Problem details:
Give again, word for word, each line below starting at the one that contains "theorem loadClaim_fresh (told" and ending at the one that contains "freshRecord (s.positionTrack u)".

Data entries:
>>>
theorem loadFrame_read {v : State} {bytes : List Byte} (read : s.readFrame (.unit u) n k = (some bytes, v))
    (guess : Bool) : s.loadFrame u n k guess = v.deliver u bytes guess := by
  unfold State.loadFrame
  rw [read]

/-- A claimed sector's frame is loaded and delivered (R153). -/
theorem Claimed.loads (h : Claimed s t n) (clean : s.store.flips = []) (guess : Bool)
    (fits : (s.units.get u).dataAt + 2 * min s.port.settings.burst
      ((min (s.units.get u).residual (s.track n).sectorBytes + 1) / 2) ≤ 0x1000000) :
    let m := t.loadFrame u n k guess
    delivering s m u (readBytes s.store.mem (n * 16384 + k * (s.track n).sectorBytes) (s.track n).sectorBytes) guess
      ∧ onlyTrack s m n { s.track n with origins := { (s.track n).origins with system := true } }
      ∧ onlyAsks s.store m.store
      ∧ m = { s with units := m.units, req := m.req, tracks := m.tracks, store := m.store } := by
  obtain ⟨y, asks, read⟩ := readFrame_read (h.clean clean) (.unit u) n k
  rw [onlyAsks_mem h.asks, h.sectorBytes] at read
  dsimp only
  rw [loadFrame_read read]
  exact (h.asking asks).delivers guess _ (by rwa [readBytes_length])

/-! ## A READ's claim with a record -/

section
variable (sound : s.Sound) (clean : s.store.flips = [])
  (only : ∀ j, (s.track j).holds (s.positionTrack u) = true ↔ j = n)
include sound clean only

/-- A READ's claim on a track that a record holds is decided on the record claimed (R153). -/
theorem loadClaim_claimed : ∃ t, Claimed s t n ∧ s.loadClaim u = t.loadFrom u n := by
  obtain ⟨t, claimed, found⟩ := claimTrack_claimed (u := u) sound clean only
  refine ⟨t, claimed, ?_⟩
  unfold State.loadClaim
  rw [found]

/-- A READ waits on a locked track, or on an unresolved sector (R153, R155). -/
theorem loadClaim_waits (told : (s.units.get u).haltTold = false)
    (placed : (s.track n).cls ≠ none ∨ (s.track n).state = .pending ∨ (s.track n).state = .settled) :
    let k := (s.units.get u).position.sector
    let status := ((s.track n).sector k).status
    let m := s.loadClaim u
    ((s.track n).lock ≠ none → waitBegins s m u n (.lock n) (s.track n) ∧ onlyAsks s.store m.store)
    ∧ ((s.track n).lock = none → status = .pending ∨ status = .damaged →
        waitBegins s m u n (.sector n k) (s.track n) ∧ onlyAsks s.store m.store) := by
  obtain ⟨t, claimed, claim⟩ := loadClaim_claimed sound clean only
  have live := holds_live ((only n).2 rfl)
  dsimp only
  rw [claim]
  refine ⟨fun locked => ?_, fun unlocked open_ => ?_⟩
  · rw [loadFrom_locked (by rwa [claimed.lock])]
    exact claimed.waits told live placed
  · rw [loadFrom_open (claimed.lock.trans unlocked) (by rw [claimed.units]) (by rwa [claimed.sector])]
    exact claimed.waits told live placed

/-- A READ delivers a sector's image, or a guess that its order accepts (R153). -/
theorem loadClaim_delivers (unlocked : (s.track n).lock = none)
    (fits : (s.units.get u).dataAt + 2 * min s.port.settings.burst
      ((min (s.units.get u).residual (s.track n).sectorBytes + 1) / 2) ≤ 0x1000000) :
    let x := (s.track n).sector (s.units.get u).position.sector
    (x.status = .clean ∨ x.status = .voted ∨ x.status = .written ∨ x.status = .replaced)
      ∨ (x.status = .failed ∧ x.guess = .present ∧ ∃ o, (s.units.get u).order = some o ∧ o.acceptGuess = true) →
    let m := s.loadClaim u
    delivering s m u (readBytes s.store.mem
        (n * 16384 + (s.units.get u).position.sector * (s.track n).sectorBytes) (s.track n).sectorBytes)
        (x.status = .failed)
      ∧ onlyTrack s m n { s.track n with origins := { (s.track n).origins with system := true } }
      ∧ onlyAsks s.store m.store
      ∧ m = { s with units := m.units, req := m.req, tracks := m.tracks, store := m.store } := by
  obtain ⟨t, claimed, claim⟩ := loadClaim_claimed sound clean only
  intro x held
  dsimp only
  rw [claim, loadFrom_frame (claimed.lock.trans unlocked) (by rw [claimed.units])
    (by rwa [claimed.sector, claimed.units, acceptsGuess_iff]), claimed.sector]
  exact claimed.loads clean _ fits

/-- A READ's list ends on a sector with nothing to deliver, the sector's STATUS being the reason (R153). -/
theorem loadClaim_ends (unlocked : (s.track n).lock = none) (base : s.port.settings.statusBase ≤ 0xFFFFC0) :
    let x := (s.track n).sector (s.units.get u).position.sector
    let m := s.loadClaim u
    let ends (reason : SenseReason) : Prop :=
      listEnds s m u .check [.dataCheck] ∧ (m.units.get u).sense.reason = reason
    (x.status = .marked → ends .marked) ∧ (x.status = .lost → ends .lost)
      ∧ (x.status = .failed → ¬ (x.status = .failed ∧ x.guess = .present
          ∧ ∃ o, (s.units.get u).order = some o ∧ o.acceptGuess = true) → ends .failed) := by
  obtain ⟨t, claimed, claim⟩ := loadClaim_claimed sound clean only
  obtain ⟨marked, lost, failed⟩ := loadFrom_ends (claimed.lock.trans unlocked) (u := u) rfl
  rw [claimed.sector, claimed.units] at marked lost failed
  rw [acceptsGuess_iff] at failed
  dsimp only
  rw [claim]
  refine ⟨fun e => ?_, fun e => ?_, fun e refused => ?_⟩
  · rw [marked e]
    exact claimed.ends clean base .dataCheck .marked
  · rw [lost e]
    exact claimed.ends clean base .dataCheck .lost
  · rw [failed e fun accepted => refused ⟨e, accepted⟩]
    exact claimed.ends clean base .dataCheck .failed

end

/-! ## A READ's claim without a record -/

/-- A READ's claim on a track that no record holds is an allocation claim (R154). -/
theorem loadClaim_nobody (sound : s.Sound) (nobody : ∀ j, (s.track j).holds (s.positionTrack u) = false) :
    s.loadClaim u = s.allocateForRead u fun t => t.askDirect u := by
  unfold State.loadClaim
  rw [claimTrack_nobody sound rfl nobody]

section
variable (sound : s.Sound) (clean : s.store.flips = []) (defined : s.geometry.get u = some g)
  (inside : g.contains (s.units.get u).position.cyl (s.units.get u).position.head = true)
  (nobody : ∀ j, (s.track j).holds (s.positionTrack u) = false)
include sound clean defined inside nobody

/-- A READ with no record for its track and a frame free: a record is allocated and demanded (R154). -/
theorem loadClaim_fresh (told : (s.units.get u).haltTold = false) (sector : (s.units.get u).position.sector = k)
    (free : s.freeList = n :: rest) :
    let y := s.units.get u
    let m := s.loadClaim u
    m.units = s.units.set u { y with
        state := .wait, waitOn := some (.sector n k)
        patience := some (y.patience.getD s.port.settings.patience) }
    ∧ onlyTrack s m n { freshRecord (s.positionTrack u) g { system := true, archive := false, sweep := false } with
        state := .queued, cls := some .demand, waiters := 1 }
    ∧ m.freeList = rest ∧ m.queue = { s.queue with demand := s.queue.demand ++ [n] }
    ∧ onlyAsks s.store m.store
    ∧ m = { s with units := m.units, tracks := m.tracks, freeList := m.freeList, queue := m.queue
                   store := m.store } := by
  subst sector
  have allocate := allocate_fresh (w := s) (cl := .unit u) (o := .system) sound clean rfl defined inside nobody free
  have allocated := onlyTrack_allocated
    ({ (s.askStore (.unit u) 1).askStore (.unit u) 1 with freeList := rest } : State) n (s.positionTrack u) g .system
  generalize record : ((({ (s.askStore (.unit u) 1).askStore (.unit u) 1 with freeList := rest } : State).setTrack n
    (TrackRec.allocated (s.positionTrack u) g)).addOrigin n .system) = v at *
  have claim : s.loadClaim u
      = (v.queueTail n .demand).demandWait u n (.sector n (s.units.get u).position.sector) := by
    rw [loadClaim_nobody sound nobody]
    unfold State.allocateForRead
    rw [allocate]
    dsimp only
    rw [enqueue_pending (by rw [allocated.1]; rfl), ← record]
    rfl
  have queued := onlyTrack_queueTail v n .demand
  rw [allocated.1] at queued
  obtain ⟨⟨units, one, queue, frame⟩, store⟩ := demandWait_begins (s := v.queueTail n .demand) (u := u) (n := n)
    (on := .sector n (s.units.get u).position.sector) (by rw [← record]; exact told)
    (by rw [queued.1]; exact ⟨nofun, nofun⟩) (by rw [queued.1]; exact .inl nofun) (by rw [queued.1]; rfl)
  rw [queued.1] at one queue
  have whole : v = { s with tracks := v.tracks, freeList := rest, store := v.store } := by rw [← record]; rfl
  have asks : onlyAsks s.store (v.queueTail n .demand).store := by rw [← record]; exact ⟨_, _, _, rfl⟩
  have settings : v.port = s.port := by rw [whole]
  have same : v.units = s.units := by rw [whole]
  have order : v.queue = s.queue := by rw [whole]
  dsimp only
  rw [claim]
  refine ⟨units.trans ?_, onlyTrack_trans (onlyTrack_trans allocated queued) one,
    (congrArg State.freeList frame).trans (congrArg State.freeList whole),
    queue.trans (congrArg (fun q : RecoveryQueue => q.joinTail .demand n) order), by rw [store]; exact asks, ?_⟩
  · rw [show (v.queueTail n .demand).units = s.units from same,
      show (v.queueTail n .demand).port = s.port from settings]
  · rw [frame, show v.queueTail n .demand = { s with
        tracks := (v.queueTail n .demand).tracks, freeList := rest, queue := s.queue.joinTail .demand n
        store := (v.queueTail n .demand).store } from congrArg (State.queueTail · n .demand) whole]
<<<
Answer area:
theorem loadClaim_fresh (told : (s.units.get u).haltTold = false) (sector : (s.units.get u).position.sector = k)
    (free : s.freeList = n :: rest) :
    let y := s.units.get u
    let m := s.loadClaim u
    m.units = s.units.set u { y with
        state := .wait, waitOn := some (.sector n k)
        patience := some (y.patience.getD s.port.settings.patience) }
    ∧ onlyTrack s m n { freshRecord (s.positionTrack u) g { system := true, archive := false, sweep := false } with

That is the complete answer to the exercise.